Collected data

##########

/-- The bytes that FT_SERIALIZE writes, placed in the source before any trailing bytes, are read back by FT_DESERIALIZE as the same table,
`8 + 6*P` bytes being consumed (41_frequency_table.md R137, R138). -/
def Obligations.SerializedTableDeserializesToItself : Prop :=
  ∀ s : State, s.quiet → s.littleEndian → countsLegal s.counts → 8 + 6 * (presentSymbols s.counts).length ≤ room s →
    answers (exec .ftSerialize s) fun t =>
      t.ports.dstPos.toNat = s.ports.dstPos.toNat + (8 + 6 * (presentSymbols s.counts).length) ∧
      ∀ (u : State) (extra : List Byte), u.quiet → u.littleEndian →
        sourceBytes u = (List.range (8 + 6 * (presentSymbols s.counts).length)).map
          (fun k => memoryGet t.dst (s.ports.dstPos.toNat + k)) ++ extra →
        exec .ftDeserialize u = .next (afterSuccess 0x14
          (consumed { u with counts := s.counts } (8 + 6 * (presentSymbols s.counts).length)))

/-- FT_READ s for every ARG (41_frequency_table.md R139), and FT_WRITE s for every ARG and every DATA_IN (R140). -/
def Obligations.FtReadAndFtWriteReachOneCount : Prop :=
  ∀ (s : State) (arg : BitVec 10), s.quiet → s.littleEndian →
    (exec (.ftRead arg) s =
      if h : arg.toNat ≤ 256 then
        .next (afterSuccess 0x15 { s with results := { s.results with result := s.counts[arg.toNat] } })
      else .next (afterError 0x15 5 s)) ∧
    exec (.ftWrite arg) s =
      if h : arg.toNat ≤ 256 then
        if 0x7FFFFFFE < s.ports.dataIn.toNat then .next (afterError 0x16 6 s)
        else .next (afterSuccess 0x16 { s with counts := s.counts.set arg.toNat s.ports.dataIn })
      else .next (afterError 0x16 5 s)

/-! ### Tree builder -/

/-- TB_BUILD ends with FormatError and no tree if every count is 0. Otherwise it builds a tree whose first entries are the leaves of the
present symbols, ascending, and whose other entries are internal nodes over earlier entries, with the root last, and it clears the code
table; nothing else changes (42_tree_builder.md R160, R162). -/
def Obligations.TbBuildLaysOutTheArena : Prop :=
  ∀ s : State, s.quiet → s.littleEndian →
    ((∀ x : Symbol, s.counts[x.val] = 0) →
      exec .tbBuild s = .next (afterError 0x20 1 { s with tree := Tree.none, codes := Codes.empty })) ∧
    (∀ L : Nat, (presentSymbols s.counts).length = L → 0 < L → ∃ tree : Tree,
      exec .tbBuild s = .next (afterSuccess 0x20 { s with tree := tree, codes := Codes.empty }) ∧
      tree.valid = true ∧ tree.root.toNat = 2 * L - 2 ∧ tree.nodeCount.toNat = 2 * L - 1 ∧ tree.arena.length = 2 * L - 1 ∧
      (∀ (k : Nat) (x : Symbol), (presentSymbols s.counts)[k]? = some x →
        tree.arena[k]? = some (.leaf (s.counts[x.val].setWidth 40) x)) ∧
      ∀ k : Nat, L ≤ k → k < 2 * L - 1 → ∃ w l r, tree.arena[k]? = some (.internal w l r) ∧ l.toNat < k ∧ r.toNat < k)

/-- Among the entries that are no child of an earlier internal node, an internal node's left child is the one of least weight and, at
equal weights, least index, and its right child the next one; its weight is the exact sum of theirs (42_tree_builder.md R161, R163). -/
def Obligations.TbBuildJoinsTheLeastWeights : Prop :=
  ∀ s t : State, s.quiet → s.littleEndian → countsLegal s.counts → (∃ x : Symbol, s.counts[x.val] ≠ 0) → exec .tbBuild s = .next t →
    ∀ (i : Nat) (w : BitVec 40) (l r : BitVec 10), t.tree.arena[i]? = some (.internal w l r) →
      let free := fun j : Nat => j < i ∧ ∀ (k : Nat) (w' : BitVec 40) (l' r' : BitVec 10), k < i →
        t.tree.arena[k]? = some (.internal w' l' r') → l'.toNat ≠ j ∧ r'.toNat ≠ j
      let below := fun j k : Nat => weightAt t.tree.arena j < weightAt t.tree.arena k ∨
        (weightAt t.tree.arena j = weightAt t.tree.arena k ∧ j < k)
      free l.toNat ∧ free r.toNat ∧ below l.toNat r.toNat ∧
      (∀ j, free j → j ≠ l.toNat → j ≠ r.toNat → below r.toNat j) ∧
      w.toNat = weightAt t.tree.arena l.toNat + weightAt t.tree.arena r.toNat

/-- The weight of the root is the sum of all counts, below 2^40 (42_tree_builder.md R165). -/
def Obligations.RootWeightIsTheSumOfTheCounts : Prop :=
  ∀ s t : State, s.quiet → s.littleEndian → countsLegal s.counts → (∃ x : Symbol, s.counts[x.val] ≠ 0) → exec .tbBuild s = .next t →
    weightAt t.tree.arena t.tree.root.toNat = (allSymbols.map fun x => s.counts[x.val].toNat).sum ∧
    (allSymbols.map fun x => s.counts[x.val].toNat).sum < 2 ^ 40

/-- TB_BUILD is a function of the counts alone (42_tree_builder.md R167). -/
def Obligations.TbBuildDependsOnTheCountsAlone : Prop :=
  ∀ s u t v : State, s.quiet → u.quiet → s.littleEndian → u.littleEndian → s.counts = u.counts →
    exec .tbBuild s = .next t → exec .tbBuild u = .next v → t.tree = v.tree ∧ t.status.errCode = v.status.errCode

/-- TB_READNODE i, for every index, on a core whose tree is as 10_state.md R36 says (42_tree_builder.md R166). -/
def Obligations.TbReadnodeReturnsTheNode : Prop :=
  ∀ (s : State) (i : BitVec 10), s.quiet → s.littleEndian → treeLegal s.tree →
    (s.tree.valid = false → exec (.tbReadnode i) s = .next (afterError 0x21 8 s)) ∧
    (s.tree.valid = true → s.tree.nodeCount.toNat ≤ i.toNat → exec (.tbReadnode i) s = .next (afterError 0x21 5 s)) ∧
    (s.tree.valid = true → i.toNat < s.tree.nodeCount.toNat → ∃ x : Node, s.tree.arena[i.toNat]? = some x ∧
      exec (.tbReadnode i) s = .next (afterSuccess 0x21 { s with results := { s.results with
        result := (nodeWeight x).extractLsb' 0 32
        result2 := 0#24 ++ (nodeWeight x).extractLsb' 32 8
        result3 := match x with
          | .leaf _ y => 0x80000000 + BitVec.ofNat 32 y.val
          | .internal _ l r => 0#6 ++ l ++ 0#6 ++ r } }))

##########

**ABOUT THIS EXERCISE**
Print out all the entries above exactly.

**ANSWER TO THIS EXERCISE**
/-- The bytes that FT_SERIALIZE writes, placed in the source before any trailing bytes, are read back by FT_DESERIALIZE as the same table,
`8 + 6*P` bytes being consumed (41_frequency_table.md R137, R138). -/
def Obligations.SerializedTableDeserializesToItself : Prop :=
  ∀ s : State, s.quiet → s.littleEndian → countsLegal s.counts → 8 + 6 * (presentSymbols s.counts).length ≤ room s →
    answers (exec .ftSerialize s) fun t =>
      t.ports.dstPos.toNat = s.ports.dstPos.toNat + (8 + 6 * (presentSymbols s.counts).length) ∧
      ∀ (u : State) (extra : List Byte), u.quiet → u.littleEndian →
        sourceBytes u = (List.range (8 + 6 * (presentSymbols s.counts).length)).map
          (fun k => memoryGet t.dst (s.ports.dstPos.toNat + k)) ++ extra →
        exec .ftDeserialize u = .next (afterSuccess 0x14
          (consumed { u with counts := s.counts } (8 + 6 * (presentSymbols s.counts).length)))

/-- FT_READ s for every ARG (41_frequency_table.md R139), and FT_WRITE s for every ARG and every DATA_IN (R140). -/
def Obligations.FtReadAndFtWriteReachOneCount : Prop :=
  ∀ (s : State) (arg : BitVec 10), s.quiet → s.littleEndian →
    (exec (.ftRead arg) s =
      if h : arg.toNat ≤ 256 then
        .next (afterSuccess 0x15 { s with results := { s.results with result := s.counts[arg.toNat] } })
      else .next (afterError 0x15 5 s)) ∧
    exec (.ftWrite arg) s =
      if h : arg.toNat ≤ 256 then
        if 0x7FFFFFFE < s.ports.dataIn.toNat then .next (afterError 0x16 6 s)
        else .next (afterSuccess 0x16 { s with counts := s.counts.set arg.toNat s.ports.dataIn })
      else .next (afterError 0x16 5 s)

/-! ### Tree builder -/

/-- TB_BUILD ends with FormatError and no tree if every count is 0. Otherwise it builds a tree whose first entries are the leaves of the
present symbols, ascending, and whose other entries are internal nodes over earlier entries, with the root last, and it clears the code
table; nothing else changes (42_tree_builder.md R160, R162). -/
def Obligations.TbBuildLaysOutTheArena : Prop :=
  ∀ s : State, s.quiet → s.littleEndian →
    ((∀ x : Symbol, s.counts[x.val] = 0) →
      exec .tbBuild s = .next (afterError 0x20 1 { s with tree := Tree.none, codes := Codes.empty })) ∧
    (∀ L : Nat, (presentSymbols s.counts).length = L → 0 < L → ∃ tree : Tree,
      exec .tbBuild s = .next (afterSuccess 0x20 { s with tree := tree, codes := Codes.empty }) ∧
      tree.valid = true ∧ tree.root.toNat = 2 * L - 2 ∧ tree.nodeCount.toNat = 2 * L - 1 ∧ tree.arena.length = 2 * L - 1 ∧
      (∀ (k : Nat) (x : Symbol), (presentSymbols s.counts)[k]? = some x →
        tree.arena[k]? = some (.leaf (s.counts[x.val].setWidth 40) x)) ∧
      ∀ k : Nat, L ≤ k → k < 2 * L - 1 → ∃ w l r, tree.arena[k]? = some (.internal w l r) ∧ l.toNat < k ∧ r.toNat < k)

/-- Among the entries that are no child of an earlier internal node, an internal node's left child is the one of least weight and, at
equal weights, least index, and its right child the next one; its weight is the exact sum of theirs (42_tree_builder.md R161, R163). -/
def Obligations.TbBuildJoinsTheLeastWeights : Prop :=
  ∀ s t : State, s.quiet → s.littleEndian → countsLegal s.counts → (∃ x : Symbol, s.counts[x.val] ≠ 0) → exec .tbBuild s = .next t →
    ∀ (i : Nat) (w : BitVec 40) (l r : BitVec 10), t.tree.arena[i]? = some (.internal w l r) →
      let free := fun j : Nat => j < i ∧ ∀ (k : Nat) (w' : BitVec 40) (l' r' : BitVec 10), k < i →
        t.tree.arena[k]? = some (.internal w' l' r') → l'.toNat ≠ j ∧ r'.toNat ≠ j
      let below := fun j k : Nat => weightAt t.tree.arena j < weightAt t.tree.arena k ∨
        (weightAt t.tree.arena j = weightAt t.tree.arena k ∧ j < k)
      free l.toNat ∧ free r.toNat ∧ below l.toNat r.toNat ∧
      (∀ j, free j → j ≠ l.toNat → j ≠ r.toNat → below r.toNat j) ∧
      w.toNat = weightAt t.tree.arena l.toNat + weightAt t.tree.arena r.toNat

/-- The weight of the root is the sum of all counts, below 2^40 (42_tree_builder.md R165). -/
def Obligations.RootWeightIsTheSumOfTheCounts : Prop :=
  ∀ s t : State, s.quiet → s.littleEndian → countsLegal s.counts → (∃ x : Symbol, s.counts[x.val] ≠ 0) → exec .tbBuild s = .next t →
    weightAt t.tree.arena t.tree.root.toNat = (allSymbols.map fun x => s.counts[x.val].toNat).sum ∧
    (allSymbols.map fun x => s.counts[x.val].toNat).sum < 2 ^ 40

/-- TB_BUILD is a function of the counts alone (42_tree_builder.md R167). -/
def Obligations.TbBuildDependsOnTheCountsAlone : Prop :=
  ∀ s u t v : State, s.quiet → u.quiet → s.littleEndian → u.littleEndian → s.counts = u.counts →
    exec .tbBuild s = .next t → exec .tbBuild u = .next v → t.tree = v.tree ∧ t.status.errCode = v.status.errCode

/-- TB_READNODE i, for every index, on a core whose tree is as 10_state.md R36 says (42_tree_builder.md R166). -/
def Obligations.TbReadnodeReturnsTheNode : Prop :=
  ∀ (s : State) (i : BitVec 10), s.quiet → s.littleEndian → treeLegal s.tree →
    (s.tree.valid = false → exec (.tbReadnode i) s = .next (afterError 0x21 8 s)) ∧
    (s.tree.valid = true → s.tree.nodeCount.toNat ≤ i.toNat → exec (.tbReadnode i) s = .next (afterError 0x21 5 s)) ∧
    (s.tree.valid = true → i.toNat < s.tree.nodeCount.toNat → ∃ x : Node, s.tree.arena[i.toNat]? = some x ∧
      exec (.tbReadnode i) s = .next (afterSuccess 0x21 { s with results := { s.results with
        result := (nodeWeight x).extractLsb' 0 32
        result2 := 0#24 ++ (nodeWeight x).extractLsb' 32 8
        result3 := match x with
          | .leaf _ y => 0x80000000 + BitVec.ofNat 32 y.val
          | .internal _ l r => 0#6 ++ l ++ 0#6 ++ r } }))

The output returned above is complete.